Exercise aim: Return the run of lines below that opens with the line containing "x).regs = s.regs := by cases s; rfl" and closes with the line containing "x).beat = s.beat := by cases s; rfl", keeping each one exact.

○ ○ ○

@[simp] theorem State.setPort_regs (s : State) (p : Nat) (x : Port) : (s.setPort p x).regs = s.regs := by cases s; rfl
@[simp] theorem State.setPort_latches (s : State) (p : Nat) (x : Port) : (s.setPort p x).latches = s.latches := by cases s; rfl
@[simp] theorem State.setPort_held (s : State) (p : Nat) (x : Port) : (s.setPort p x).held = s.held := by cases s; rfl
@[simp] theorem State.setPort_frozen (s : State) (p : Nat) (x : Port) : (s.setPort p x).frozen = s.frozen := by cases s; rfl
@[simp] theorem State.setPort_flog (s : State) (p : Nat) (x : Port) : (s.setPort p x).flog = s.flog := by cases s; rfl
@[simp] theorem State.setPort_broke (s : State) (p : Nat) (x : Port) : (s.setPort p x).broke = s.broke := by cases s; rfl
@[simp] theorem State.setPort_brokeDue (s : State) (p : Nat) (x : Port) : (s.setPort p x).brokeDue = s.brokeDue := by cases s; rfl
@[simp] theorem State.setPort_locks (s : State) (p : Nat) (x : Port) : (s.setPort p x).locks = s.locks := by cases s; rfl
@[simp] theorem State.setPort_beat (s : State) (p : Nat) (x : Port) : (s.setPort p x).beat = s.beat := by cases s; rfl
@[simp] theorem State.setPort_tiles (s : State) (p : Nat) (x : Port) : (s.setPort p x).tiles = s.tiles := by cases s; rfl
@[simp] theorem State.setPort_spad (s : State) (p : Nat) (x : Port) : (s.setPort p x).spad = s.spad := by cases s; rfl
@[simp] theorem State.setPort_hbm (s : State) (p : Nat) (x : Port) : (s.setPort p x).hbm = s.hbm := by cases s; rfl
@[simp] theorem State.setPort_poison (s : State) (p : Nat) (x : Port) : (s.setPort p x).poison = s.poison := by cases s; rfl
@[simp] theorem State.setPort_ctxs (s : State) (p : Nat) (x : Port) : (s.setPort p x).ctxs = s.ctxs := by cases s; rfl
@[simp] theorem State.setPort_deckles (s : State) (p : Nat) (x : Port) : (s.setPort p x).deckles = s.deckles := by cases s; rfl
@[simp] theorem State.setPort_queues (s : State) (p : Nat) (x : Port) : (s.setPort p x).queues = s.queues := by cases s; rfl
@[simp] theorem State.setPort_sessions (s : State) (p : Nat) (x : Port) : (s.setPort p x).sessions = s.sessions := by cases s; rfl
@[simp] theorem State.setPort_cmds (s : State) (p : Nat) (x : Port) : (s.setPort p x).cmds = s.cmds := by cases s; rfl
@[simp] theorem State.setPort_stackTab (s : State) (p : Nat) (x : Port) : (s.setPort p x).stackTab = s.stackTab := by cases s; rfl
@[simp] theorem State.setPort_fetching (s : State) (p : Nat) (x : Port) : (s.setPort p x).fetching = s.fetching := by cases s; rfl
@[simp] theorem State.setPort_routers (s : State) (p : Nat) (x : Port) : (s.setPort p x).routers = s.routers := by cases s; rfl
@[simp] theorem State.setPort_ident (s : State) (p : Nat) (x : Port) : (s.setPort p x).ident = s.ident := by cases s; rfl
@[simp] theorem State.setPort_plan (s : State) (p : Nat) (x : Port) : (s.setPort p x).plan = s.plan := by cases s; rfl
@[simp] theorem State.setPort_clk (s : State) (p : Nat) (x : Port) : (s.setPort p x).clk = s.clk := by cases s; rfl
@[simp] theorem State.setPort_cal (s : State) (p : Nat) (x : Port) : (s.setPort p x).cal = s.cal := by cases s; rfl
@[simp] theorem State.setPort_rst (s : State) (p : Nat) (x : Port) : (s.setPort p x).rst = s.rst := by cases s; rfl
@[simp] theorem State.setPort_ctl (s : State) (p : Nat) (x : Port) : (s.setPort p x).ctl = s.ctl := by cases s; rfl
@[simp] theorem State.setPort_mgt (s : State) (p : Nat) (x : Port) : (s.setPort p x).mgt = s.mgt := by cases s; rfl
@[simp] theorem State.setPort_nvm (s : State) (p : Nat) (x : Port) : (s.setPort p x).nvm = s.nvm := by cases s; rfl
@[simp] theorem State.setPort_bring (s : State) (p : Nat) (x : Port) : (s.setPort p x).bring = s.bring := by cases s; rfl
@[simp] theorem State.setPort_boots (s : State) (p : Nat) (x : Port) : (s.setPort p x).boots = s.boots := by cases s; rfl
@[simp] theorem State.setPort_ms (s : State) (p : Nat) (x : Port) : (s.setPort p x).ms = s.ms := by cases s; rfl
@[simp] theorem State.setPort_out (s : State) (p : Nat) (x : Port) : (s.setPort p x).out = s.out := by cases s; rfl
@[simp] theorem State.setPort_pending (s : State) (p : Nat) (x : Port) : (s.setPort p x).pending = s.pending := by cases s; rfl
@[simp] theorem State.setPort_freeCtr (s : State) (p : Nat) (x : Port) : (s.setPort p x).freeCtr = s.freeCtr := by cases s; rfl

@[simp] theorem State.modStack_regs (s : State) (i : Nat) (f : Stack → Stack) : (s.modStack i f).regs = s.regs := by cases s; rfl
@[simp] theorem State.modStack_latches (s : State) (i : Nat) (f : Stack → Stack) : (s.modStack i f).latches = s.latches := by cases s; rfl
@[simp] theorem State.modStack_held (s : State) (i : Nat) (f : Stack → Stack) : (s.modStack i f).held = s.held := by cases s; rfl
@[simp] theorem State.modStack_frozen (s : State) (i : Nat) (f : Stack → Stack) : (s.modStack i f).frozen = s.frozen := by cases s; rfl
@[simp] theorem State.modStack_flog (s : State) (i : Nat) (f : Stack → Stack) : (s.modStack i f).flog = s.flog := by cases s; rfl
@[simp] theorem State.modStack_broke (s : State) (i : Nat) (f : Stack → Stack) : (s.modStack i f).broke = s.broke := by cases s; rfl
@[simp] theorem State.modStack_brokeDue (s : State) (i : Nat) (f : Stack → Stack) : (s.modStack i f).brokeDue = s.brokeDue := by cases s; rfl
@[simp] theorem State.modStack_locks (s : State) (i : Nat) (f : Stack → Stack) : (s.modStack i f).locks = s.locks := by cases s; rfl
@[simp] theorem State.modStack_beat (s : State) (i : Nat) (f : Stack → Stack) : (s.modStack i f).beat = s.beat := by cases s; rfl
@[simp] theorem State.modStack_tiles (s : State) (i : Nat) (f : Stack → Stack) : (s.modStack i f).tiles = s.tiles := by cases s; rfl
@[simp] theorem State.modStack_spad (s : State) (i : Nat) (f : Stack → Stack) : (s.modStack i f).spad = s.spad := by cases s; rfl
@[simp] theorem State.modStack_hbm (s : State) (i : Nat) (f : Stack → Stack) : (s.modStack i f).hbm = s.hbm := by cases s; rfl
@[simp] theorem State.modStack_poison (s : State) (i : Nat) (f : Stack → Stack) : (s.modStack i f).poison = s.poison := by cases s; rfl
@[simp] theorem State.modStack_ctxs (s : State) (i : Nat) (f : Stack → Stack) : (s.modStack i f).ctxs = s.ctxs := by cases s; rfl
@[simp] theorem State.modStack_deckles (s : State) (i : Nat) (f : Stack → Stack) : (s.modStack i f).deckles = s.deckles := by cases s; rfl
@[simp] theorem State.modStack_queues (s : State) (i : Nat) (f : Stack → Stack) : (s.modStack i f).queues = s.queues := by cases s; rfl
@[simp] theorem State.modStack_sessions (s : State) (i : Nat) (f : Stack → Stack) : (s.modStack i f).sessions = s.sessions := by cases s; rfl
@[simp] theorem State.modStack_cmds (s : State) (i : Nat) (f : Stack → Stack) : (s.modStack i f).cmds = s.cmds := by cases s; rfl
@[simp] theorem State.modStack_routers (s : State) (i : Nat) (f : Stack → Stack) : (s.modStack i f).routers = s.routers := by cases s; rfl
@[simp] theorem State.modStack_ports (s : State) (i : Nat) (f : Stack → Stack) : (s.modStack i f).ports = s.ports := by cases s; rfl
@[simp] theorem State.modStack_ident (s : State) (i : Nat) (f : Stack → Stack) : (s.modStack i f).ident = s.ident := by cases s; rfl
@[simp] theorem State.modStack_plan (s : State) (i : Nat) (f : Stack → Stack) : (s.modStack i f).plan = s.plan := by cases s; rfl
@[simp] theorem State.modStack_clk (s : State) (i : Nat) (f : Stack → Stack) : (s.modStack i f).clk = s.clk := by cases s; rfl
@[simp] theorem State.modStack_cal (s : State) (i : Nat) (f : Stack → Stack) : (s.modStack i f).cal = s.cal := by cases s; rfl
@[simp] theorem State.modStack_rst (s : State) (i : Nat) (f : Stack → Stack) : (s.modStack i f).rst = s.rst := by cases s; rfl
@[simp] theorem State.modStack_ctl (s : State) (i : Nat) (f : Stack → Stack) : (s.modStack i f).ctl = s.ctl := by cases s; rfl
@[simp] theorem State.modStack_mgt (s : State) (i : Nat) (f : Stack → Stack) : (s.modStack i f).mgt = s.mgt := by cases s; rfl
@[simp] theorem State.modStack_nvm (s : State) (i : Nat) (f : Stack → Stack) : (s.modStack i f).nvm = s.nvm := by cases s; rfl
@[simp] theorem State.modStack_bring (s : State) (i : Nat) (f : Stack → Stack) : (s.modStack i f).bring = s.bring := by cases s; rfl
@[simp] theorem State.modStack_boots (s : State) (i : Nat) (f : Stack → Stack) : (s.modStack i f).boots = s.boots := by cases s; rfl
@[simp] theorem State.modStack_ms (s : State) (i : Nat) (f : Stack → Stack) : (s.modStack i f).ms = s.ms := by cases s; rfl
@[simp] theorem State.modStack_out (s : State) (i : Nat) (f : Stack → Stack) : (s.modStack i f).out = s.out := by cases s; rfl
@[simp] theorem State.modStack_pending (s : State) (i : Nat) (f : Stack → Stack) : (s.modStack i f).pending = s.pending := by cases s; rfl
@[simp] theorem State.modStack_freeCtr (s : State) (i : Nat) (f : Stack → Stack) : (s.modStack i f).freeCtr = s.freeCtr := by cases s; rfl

○ ○ ○

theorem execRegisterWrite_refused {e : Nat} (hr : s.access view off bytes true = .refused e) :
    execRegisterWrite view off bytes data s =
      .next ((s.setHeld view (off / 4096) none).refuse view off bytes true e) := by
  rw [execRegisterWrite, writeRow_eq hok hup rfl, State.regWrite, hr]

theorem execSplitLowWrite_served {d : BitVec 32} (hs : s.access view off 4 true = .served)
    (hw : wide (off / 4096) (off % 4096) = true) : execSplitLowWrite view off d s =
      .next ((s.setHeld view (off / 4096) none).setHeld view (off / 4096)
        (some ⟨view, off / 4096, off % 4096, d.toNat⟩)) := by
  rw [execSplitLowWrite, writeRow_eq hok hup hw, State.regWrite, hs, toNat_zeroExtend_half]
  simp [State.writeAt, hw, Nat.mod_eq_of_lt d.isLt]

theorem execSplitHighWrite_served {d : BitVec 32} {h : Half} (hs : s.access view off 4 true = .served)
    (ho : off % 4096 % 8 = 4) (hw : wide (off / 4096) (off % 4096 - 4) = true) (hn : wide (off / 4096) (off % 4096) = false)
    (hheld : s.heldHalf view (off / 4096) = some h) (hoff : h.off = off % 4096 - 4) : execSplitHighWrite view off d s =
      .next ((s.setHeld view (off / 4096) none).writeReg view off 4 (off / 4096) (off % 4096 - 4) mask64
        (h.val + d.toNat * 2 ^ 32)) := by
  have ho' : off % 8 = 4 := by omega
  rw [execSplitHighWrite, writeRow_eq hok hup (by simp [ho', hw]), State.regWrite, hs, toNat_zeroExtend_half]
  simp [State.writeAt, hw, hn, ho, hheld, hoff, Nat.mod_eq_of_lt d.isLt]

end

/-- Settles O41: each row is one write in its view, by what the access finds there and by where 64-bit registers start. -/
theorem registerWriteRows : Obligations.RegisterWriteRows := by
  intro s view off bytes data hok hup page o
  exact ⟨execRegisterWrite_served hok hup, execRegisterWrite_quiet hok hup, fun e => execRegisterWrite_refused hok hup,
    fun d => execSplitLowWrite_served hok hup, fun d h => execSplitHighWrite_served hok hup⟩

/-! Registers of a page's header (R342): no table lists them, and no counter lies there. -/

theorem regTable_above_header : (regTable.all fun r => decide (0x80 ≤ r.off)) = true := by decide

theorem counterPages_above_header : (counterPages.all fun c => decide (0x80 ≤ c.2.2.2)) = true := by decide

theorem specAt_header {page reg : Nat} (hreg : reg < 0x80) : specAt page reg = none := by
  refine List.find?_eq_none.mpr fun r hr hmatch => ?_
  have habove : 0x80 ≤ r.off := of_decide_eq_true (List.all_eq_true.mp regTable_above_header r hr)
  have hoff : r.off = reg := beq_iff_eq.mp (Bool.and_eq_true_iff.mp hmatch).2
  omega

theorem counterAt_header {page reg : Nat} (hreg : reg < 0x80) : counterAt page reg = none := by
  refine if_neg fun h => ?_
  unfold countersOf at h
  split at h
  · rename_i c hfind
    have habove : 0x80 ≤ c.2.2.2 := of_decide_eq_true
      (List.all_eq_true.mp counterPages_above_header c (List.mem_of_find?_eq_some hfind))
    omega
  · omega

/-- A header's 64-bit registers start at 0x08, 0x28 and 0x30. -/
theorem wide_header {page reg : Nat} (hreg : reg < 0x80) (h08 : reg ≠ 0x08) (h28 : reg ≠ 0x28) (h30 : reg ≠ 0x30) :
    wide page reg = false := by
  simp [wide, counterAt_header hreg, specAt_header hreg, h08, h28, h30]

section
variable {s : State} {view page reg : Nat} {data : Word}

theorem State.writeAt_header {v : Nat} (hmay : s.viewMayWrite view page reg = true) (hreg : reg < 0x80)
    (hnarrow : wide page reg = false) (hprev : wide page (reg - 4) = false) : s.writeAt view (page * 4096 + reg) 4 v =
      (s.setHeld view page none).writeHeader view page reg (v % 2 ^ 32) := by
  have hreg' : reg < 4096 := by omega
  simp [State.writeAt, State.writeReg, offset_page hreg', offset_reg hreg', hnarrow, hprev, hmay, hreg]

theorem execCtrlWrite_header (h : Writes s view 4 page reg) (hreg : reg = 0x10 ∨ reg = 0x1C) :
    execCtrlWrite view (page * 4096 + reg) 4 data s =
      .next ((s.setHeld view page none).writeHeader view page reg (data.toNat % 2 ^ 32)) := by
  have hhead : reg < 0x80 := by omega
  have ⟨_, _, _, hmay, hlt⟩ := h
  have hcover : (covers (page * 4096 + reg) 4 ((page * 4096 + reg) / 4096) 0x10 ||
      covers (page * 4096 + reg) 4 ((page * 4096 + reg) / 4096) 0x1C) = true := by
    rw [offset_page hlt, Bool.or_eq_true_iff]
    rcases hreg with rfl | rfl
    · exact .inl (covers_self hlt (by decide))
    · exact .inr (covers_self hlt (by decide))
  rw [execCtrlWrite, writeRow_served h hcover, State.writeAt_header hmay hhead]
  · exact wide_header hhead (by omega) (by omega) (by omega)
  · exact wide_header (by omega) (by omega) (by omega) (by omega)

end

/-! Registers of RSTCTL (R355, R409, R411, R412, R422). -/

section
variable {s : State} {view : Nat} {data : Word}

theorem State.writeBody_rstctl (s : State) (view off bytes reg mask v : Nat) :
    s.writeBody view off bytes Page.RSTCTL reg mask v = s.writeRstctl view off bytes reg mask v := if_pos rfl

○ ○ ○

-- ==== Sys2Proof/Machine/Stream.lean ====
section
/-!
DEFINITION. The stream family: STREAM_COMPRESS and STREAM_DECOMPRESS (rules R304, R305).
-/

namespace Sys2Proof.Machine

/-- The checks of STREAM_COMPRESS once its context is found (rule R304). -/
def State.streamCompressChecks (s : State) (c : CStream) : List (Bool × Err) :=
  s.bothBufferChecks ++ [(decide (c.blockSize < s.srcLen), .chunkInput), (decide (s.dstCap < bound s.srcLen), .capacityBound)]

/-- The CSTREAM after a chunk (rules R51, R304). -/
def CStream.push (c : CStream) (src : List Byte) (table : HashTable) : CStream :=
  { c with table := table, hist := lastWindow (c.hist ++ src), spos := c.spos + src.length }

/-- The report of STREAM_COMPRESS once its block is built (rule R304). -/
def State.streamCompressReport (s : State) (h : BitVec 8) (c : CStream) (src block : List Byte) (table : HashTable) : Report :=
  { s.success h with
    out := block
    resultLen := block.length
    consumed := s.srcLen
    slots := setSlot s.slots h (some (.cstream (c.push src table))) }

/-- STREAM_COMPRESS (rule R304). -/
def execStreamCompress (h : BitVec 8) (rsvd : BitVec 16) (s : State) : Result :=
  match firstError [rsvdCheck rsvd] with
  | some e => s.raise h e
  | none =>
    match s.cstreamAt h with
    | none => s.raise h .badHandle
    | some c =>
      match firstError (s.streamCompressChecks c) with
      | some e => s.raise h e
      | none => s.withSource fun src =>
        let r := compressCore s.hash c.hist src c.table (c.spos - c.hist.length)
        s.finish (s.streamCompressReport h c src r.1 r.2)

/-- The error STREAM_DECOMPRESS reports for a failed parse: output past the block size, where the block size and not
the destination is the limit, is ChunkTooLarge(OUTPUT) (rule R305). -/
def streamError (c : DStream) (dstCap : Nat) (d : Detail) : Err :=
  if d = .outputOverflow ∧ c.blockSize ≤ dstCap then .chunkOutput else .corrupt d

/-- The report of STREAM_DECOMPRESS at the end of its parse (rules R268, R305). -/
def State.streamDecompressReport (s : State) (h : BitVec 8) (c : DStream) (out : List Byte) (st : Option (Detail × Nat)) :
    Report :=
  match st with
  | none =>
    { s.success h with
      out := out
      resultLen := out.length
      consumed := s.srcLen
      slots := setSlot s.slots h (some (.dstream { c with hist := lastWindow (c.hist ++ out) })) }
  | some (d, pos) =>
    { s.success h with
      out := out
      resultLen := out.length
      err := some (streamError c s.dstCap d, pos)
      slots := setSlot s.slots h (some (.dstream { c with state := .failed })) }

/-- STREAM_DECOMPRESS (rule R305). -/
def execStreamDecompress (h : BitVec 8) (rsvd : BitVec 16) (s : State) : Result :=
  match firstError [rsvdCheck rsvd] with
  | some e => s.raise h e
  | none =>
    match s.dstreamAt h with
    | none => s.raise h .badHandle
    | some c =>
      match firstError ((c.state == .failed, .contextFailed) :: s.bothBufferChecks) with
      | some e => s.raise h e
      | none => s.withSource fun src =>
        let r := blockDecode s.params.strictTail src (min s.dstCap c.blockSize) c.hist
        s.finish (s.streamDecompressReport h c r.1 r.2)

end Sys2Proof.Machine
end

○ ○ ○

Solution below:
@[simp] theorem State.setPort_regs (s : State) (p : Nat) (x : Port) : (s.setPort p x).regs = s.regs := by cases s; rfl
@[simp] theorem State.setPort_latches (s : State) (p : Nat) (x : Port) : (s.setPort p x).latches = s.latches := by cases s; rfl
@[simp] theorem State.setPort_held (s : State) (p : Nat) (x : Port) : (s.setPort p x).held = s.held := by cases s; rfl
@[simp] theorem State.setPort_frozen (s : State) (p : Nat) (x : Port) : (s.setPort p x).frozen = s.frozen := by cases s; rfl
@[simp] theorem State.setPort_flog (s : State) (p : Nat) (x : Port) : (s.setPort p x).flog = s.flog := by cases s; rfl
@[simp] theorem State.setPort_broke (s : State) (p : Nat) (x : Port) : (s.setPort p x).broke = s.broke := by cases s; rfl
@[simp] theorem State.setPort_brokeDue (s : State) (p : Nat) (x : Port) : (s.setPort p x).brokeDue = s.brokeDue := by cases s; rfl
@[simp] theorem State.setPort_locks (s : State) (p : Nat) (x : Port) : (s.setPort p x).locks = s.locks := by cases s; rfl
@[simp] theorem State.setPort_beat (s : State) (p : Nat) (x : Port) : (s.setPort p x).beat = s.beat := by cases s; rfl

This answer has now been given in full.